More than half of young Arabs — 56 per cent — are concerned about climate change, a survey shows.
The same number said they would boycott a brand if it was operating in a way that damaged the environment.
The findings are the latest results of the Arab Youth Survey 2021, based on face-to-face interviews with 3,400 people aged 18-24 and released to coincide with the Cop26 in Glasgow.
Authors said the region’s young people are now taking a more critical look at look at whether governments and businesses act responsibly. Nearly two thirds — 63 per cent — of young people in the Gulf said they are willing to boycott a brand that does not respect the environment. The figure was 56 per cent in North Africa and 51 per cent in the Levant.
Climate campaigners have named and shamed some of the worst environmental polluters. The fashion industry alone accounts for about 10 per cent of global carbon emissions, with a fast fashion culture leading to high waste and increased factory output.
And each year, climate campaigners rank and name the worst multinationals for plastic waste, with companies such as Coca-Cola, Pepsi and Nestle most commonly in the crosshairs.
The Arab Youth Survey's author, Dubai-based communications agency Asda’a BCW, said attitudes have shifted significantly in the past 13 years.
“In 2008, during the inaugural Arab Youth Survey, just 11 per cent of youths surveyed felt climate change and the environment were the biggest challenges facing the world”, said Sunil John, founder of Asda'a BCW.
“Fast forward 13 years, and climate change dominates the youth agenda, with 56 per cent saying they are concerned by the issues. This is an eye-opener for governments and private enterprises in the region on the urgent need to embrace positive climate action.”
What will halt climate change - technology or human behaviour?
Polling found there was a significant divide between whether people thought most climate problems could be solved by technology, or whether their lives would have to change to cut emissions.

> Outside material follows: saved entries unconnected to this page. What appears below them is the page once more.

/-! ### What is withdrawn (08 R206) -/

/-- A scheduled action at or after e_r is withdrawn: an IU_ARM with its event, another with CONFLICT. -/
def dropSched (e : Int) (s : State) : State :=
  let l := s.cz.sched.filter fun x => decide (e ≤ x.time)
  let s := { s with cz.sched := s.cz.sched.filter fun x => decide (x.time < e) }
  l.foldl (fun s x =>
    if x.req.opcode = 0x0503 then
      raise (ev 0x0815 (x.req.f 0 1)) (onSession x.req.session (fun v => { v with owed := v.owed.filter (· != x.req.tag) }) s)
    else refuseOr x.req stConflict s) s

/-- A commit at or after e_r, by strobe count, ends with CONFLICT and its blocks are staged again. -/
def dropCommits (edge : Nat) (s : State) : State :=
  let l := s.cz.commits.filter fun c => decide (edge ≤ c.edge)
  let s := { s with cz.commits := s.cz.commits.filter fun c => decide (c.edge < edge) }
  l.foldl (fun s c => refuseOr c.req stConflict (returnItems c (forAll (servingQuires s) (fun q => toQuire q 2 c.edge) s))) s

/-- Timed injections at or after e_r end CANCELLED. -/
def dropInjections (e : Int) (s : State) : State :=
  forAll (quireList s) (fun q s =>
    let l := (witOf s q).injections.filter fun j => match j.hold with | none => false | some h => decide (e ≤ h * (witTickU : Int))
    l.foldl (fun s j => endInjection q j.id 1 s) s) s

/-- Streams that are STARTING begin when their first sample lies before e_r; the others are withdrawn, and so are stops at or
after it. Log entry 112. -/
def dropStreams (e : Int) (s : State) : State :=
  forAll streamList (fun n s =>
    let st := stream s n
    let before := fun (i : Nat) => decide (((i * periodOf s n : Nat) : Int) < e)
    if st.state = 1 then
      if before st.n0 then beginRun n s
      else
        let s := withdrawStart n s
        if filtered s n then raise (evS 0x1011 n n (plainBody n)) s else s
    else if st.state = 2 ∧ st.nLast.any (fun l => !before l) then setStream n { st with nLast := none } s
    else s) s

/-- A TRG_ARM AT_INDEX whose index lies at or after e_r, and that no sample has reached, is withdrawn: the sequencer is IDLE.
Log entry 112. -/
def dropArms (e : Int) (s : State) : State :=
  forAll (List.range 8) (fun k s =>
    if (seqr s k).run = 1 ∧ (seqr s k).pend = true ∧ e ≤ (((seqr s k).next * periodOf s (refStream s k) : Nat) : Int) then
      raise (ev 0x0910 k) (setSeqr k { seqr s k with run := 0, pend := false, haltAt := none } s)
    else s) s

/-- A step at e_r withdraws what was chosen on the old scale. Log entry 112. -/
def withdrawAll (edge : Nat) (s : State) : State :=
  let e : Int := ((edge * strobeU : Nat) : Int)
  dropStreams e (dropInjections e (dropCommits edge (dropSched e (dropArms e s))))

/-! ### Renumbering of sinc instants (04 R94) -/

def Mark.shift (d : Int) (k : Mark) : Mark := { k with first := k.first + d, last := k.last.map (· + d) }
/-- Log entry 75. -/
def QSpan.shift (d : Int) (x : QSpan) : QSpan := { x with first := x.first + d, last := x.last.map (· + d) }
def Hold.shift (d : Int) (h : Hold) : Hold := { first := h.first + d, last := h.last + d, ufrom := h.ufrom.map (· + d) }
def StandIn.shift (d : Int) (v : StandIn) : StandIn := { v with first := v.first + d, last := v.last.map (· + d) }

/-- A channel: its numbers move by d, its device times by the step. -/
def Chan.shift (d step : Int) (v : Chan) : Chan :=
  { v with histNew := v.histNew + d, histFirst := v.histFirst + d, marks := v.marks.map (Mark.shift d),
           slots := v.slots.map (fun l => { l with from_ := l.from_ + d }), qs := v.qs.map (QSpan.shift d),
           run := v.run.map (fun r => { r with first := r.first + d }),
           wFrom := v.wFrom.map fun p => (p.1 + step, p.2.map (· + step)) }

def ExcGroup.shift (d step : Int) (v : ExcGroup) : ExcGroup :=
  { v with holds := v.holds.map (Hold.shift d), blankEnd := v.blankEnd + step, nowAt := v.nowAt + d,
           phaseFrom := v.phaseFrom + step, events := v.events.map (· + step),
           pulse := v.pulse.map (fun p => { p with opened := p.opened + step }),
           pulseHold := v.pulseHold.map fun p => (p.1 + d, p.2 + d) }

def Tone.shift (d : Int) (v : Tone) : Tone := { v with scan := v.scan.map fun k => { k with first := k.first + d } }

def Witness.shift (d : Int) (v : Witness) : Witness :=
  { v with posA := v.posA.map (StandIn.shift d), posB := v.posB.map (StandIn.shift d), permAt := v.permAt.map (· + d),
           slotEnd := v.slotEnd + 200 * d, simulUntil := v.simulUntil + d * (sincU : Int) }

def Ensemble.shift (d : Int) (v : Ensemble) : Ensemble :=
  { v with qs := v.qs.map (QSpan.shift d), thetas := v.thetas.map (fun p => (p.1 + d, p.2)), thetaLost := v.thetaLost.map (· + d), thetaFrom := v.thetaFrom + d }

def SPair.shift (d : Int) (v : SPair) : SPair :=
  { v with a := { v.a with from_ := v.a.from_ + d }, b := { v.b with from_ := v.b.from_ + d } }

/-- An edge by strobe count, moved in elapsed time. -/
def moveEdge (step : Int) (e : Nat) : Nat := (strobeCeil (((e * strobeU : Nat) : Int) + step)).toNat

/-- Edges of a service action that waits, by strobe count; 0 where none is set. -/
def Quire.shift (step : Int) (v : Quire) : Quire :=
  { v with drainEdge := v.drainEdge.map (moveEdge step), reentryEdge := if v.reentryEdge = 0 then 0 else moveEdge step v.reentryEdge }

def Stream.shiftBy (d : Int) (st : Stream) : Stream :=
  { st with floor := st.floor + d, fades := st.fades.map (fun f => { f with e := f.e + d }),
            fade := st.fade.map (fun f => { f with e := f.e + d }),
            grids := st.grids.map fun g => { g with edge := g.edge + d } }

/-- The table with a function applied to every entry. -/
def Tab.mapV {α : Type} (f : α → α) (t : Tab α) : Tab α := t.map fun p => (p.1, f p.2)

/-- Every number moves by d, and device times kept by the converters by the step. Log entry 98. -/
def renumber (d step : Int) (s : State) : State :=
  { s with
    chans := Tab.mapV (Chan.shift d step) s.chans
    exc := Tab.mapV (ExcGroup.shift d step) s.exc
    wit := Tab.mapV (Witness.shift d) s.wit
    tone := Tab.mapV (Tone.shift d) s.tone
    quires := Tab.mapV (Quire.shift step) s.quires
    cal.ens := Tab.mapV (Ensemble.shift d) s.cal.ens
    safe.pairs := Tab.mapV (SPair.shift d) s.safe.pairs
    store.streams := Tab.mapV (Stream.shiftBy d) s.store.streams
    past := s.past.map fun p => (p.1 + d, p.2)
    conv.closed := s.conv.closed.map (· + d)
    conv.opens := s.conv.opens.map fun p => { p with number := p.number + d } }

/-! ### The streams at a re-phase (05 R137; 08 R205; 10 R253) -/

/-- The body of a TIME_REBASE record. -/
def rebaseBody (step : Int) (m0 : Nat) : List Byte :=
  leS 8 (step / (secU : Int)) ++ le 4 ((step % (secU : Int)).toNat / 65536) ++ le 2 ((step % (secU : Int)).toNat % 65536) ++ le 2 0
    ++ le 4 m0 ++ le 4 0

/-- A running stream's old grid ends; n0 and m0 of the new one go into its record. `old` and `new` are the times of e_r.
Log entry 98. -/
def regrid (first : Bool) (old new d : Int) (n : Nat) (s : State) : State :=
  if ¬ running s n ∨ isRelay s n then s
  else
    let oldLast := indexCeil s n old - 1
    let n0 := indexCeil s n new
    let e := sincCeil new
    let m0 := (window_ (streamK s n) (streamN s n) n0 e).length
    let g : Grid := { oldLast := oldLast, n0 := n0, delta := d, edge := e, unset := first }
    let st := { stream s n with unsetLast := if first then some oldLast else (stream s n).unsetLast,
                                skipped := (stream s n).skipped + (n0 - 1 - oldLast) }
    let s := setStream n (if st.nNext ≤ oldLast then { st with grids := st.grids ++ [g] }
      else { st with floor := e, nNext := max st.nNext n0, grids := st.grids }) s
    let s := if st.nNext ≤ oldLast then s else restartConds true n (leaveGrid n oldLast s)
    let s := endWindows n oldLast 16 (fun w => decide (oldLast < w.last)) s
    dueDisc n { mkDisc s 1 n0 oldLast (rebaseBody (new - old) m0) with
      dflags := b2n first + 2 * b2n (decide (m0 < streamN s n)) } s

In Kuwait and the UAE, 75 per cent and 71 per cent of people respectively felt climate change would be "mainly addressed" by technology.
In contrast, just 31 and 38 per cent in Algeria and Morocco believed technology would be the main driver.
Climate change experts warn both will be necessary to avoid unsustainable temperature rises. Under present targets, the world will warm by 2.7C by 2100, which the UN says would result in "climate catastrophe".
For example, meat accounts for nearly 60 per cent of all greenhouse gases from food production. The UK Climate Change Committee, which advises the government, recommended that people should consume 20 per cent less meat and dairy by 2030, and 35 per cent less by 2050.
Arab governments pressed to do more
Furthermore, 43 per cent of respondents felt Arab governments should be doing more than other countries to address climate change, and therefore take a leading position on the world stage to address the important issues.
Thirty-seven per cent think their government has the same responsibility as others globally, and only 20 per cent said their government should be doing less than others.
“The message is clear, Arab youth expect their governments to take a lead in addressing climate change and global warming, and 50 per cent believe their governments can address this challenge,” the survey's authors said.
An overwhelming majority of 79 per cent of young people in the GCC strongly feel their government is capable of driving effective climate change mitigation measures, while in North Africa, 43 per cent feel their governments will be capable of dealing with climate change issues. However, only 26 per cent of those surveyed in the Levant region believe their government is up to the task of dealing with climate change, showing wide disparities in the region.
In the GCC, 44 per cent of respondents said Arab nations should be doing more than other nations. In North Africa, 39 per cent expect strong leadership action, compared with 45 per cent in the Levant.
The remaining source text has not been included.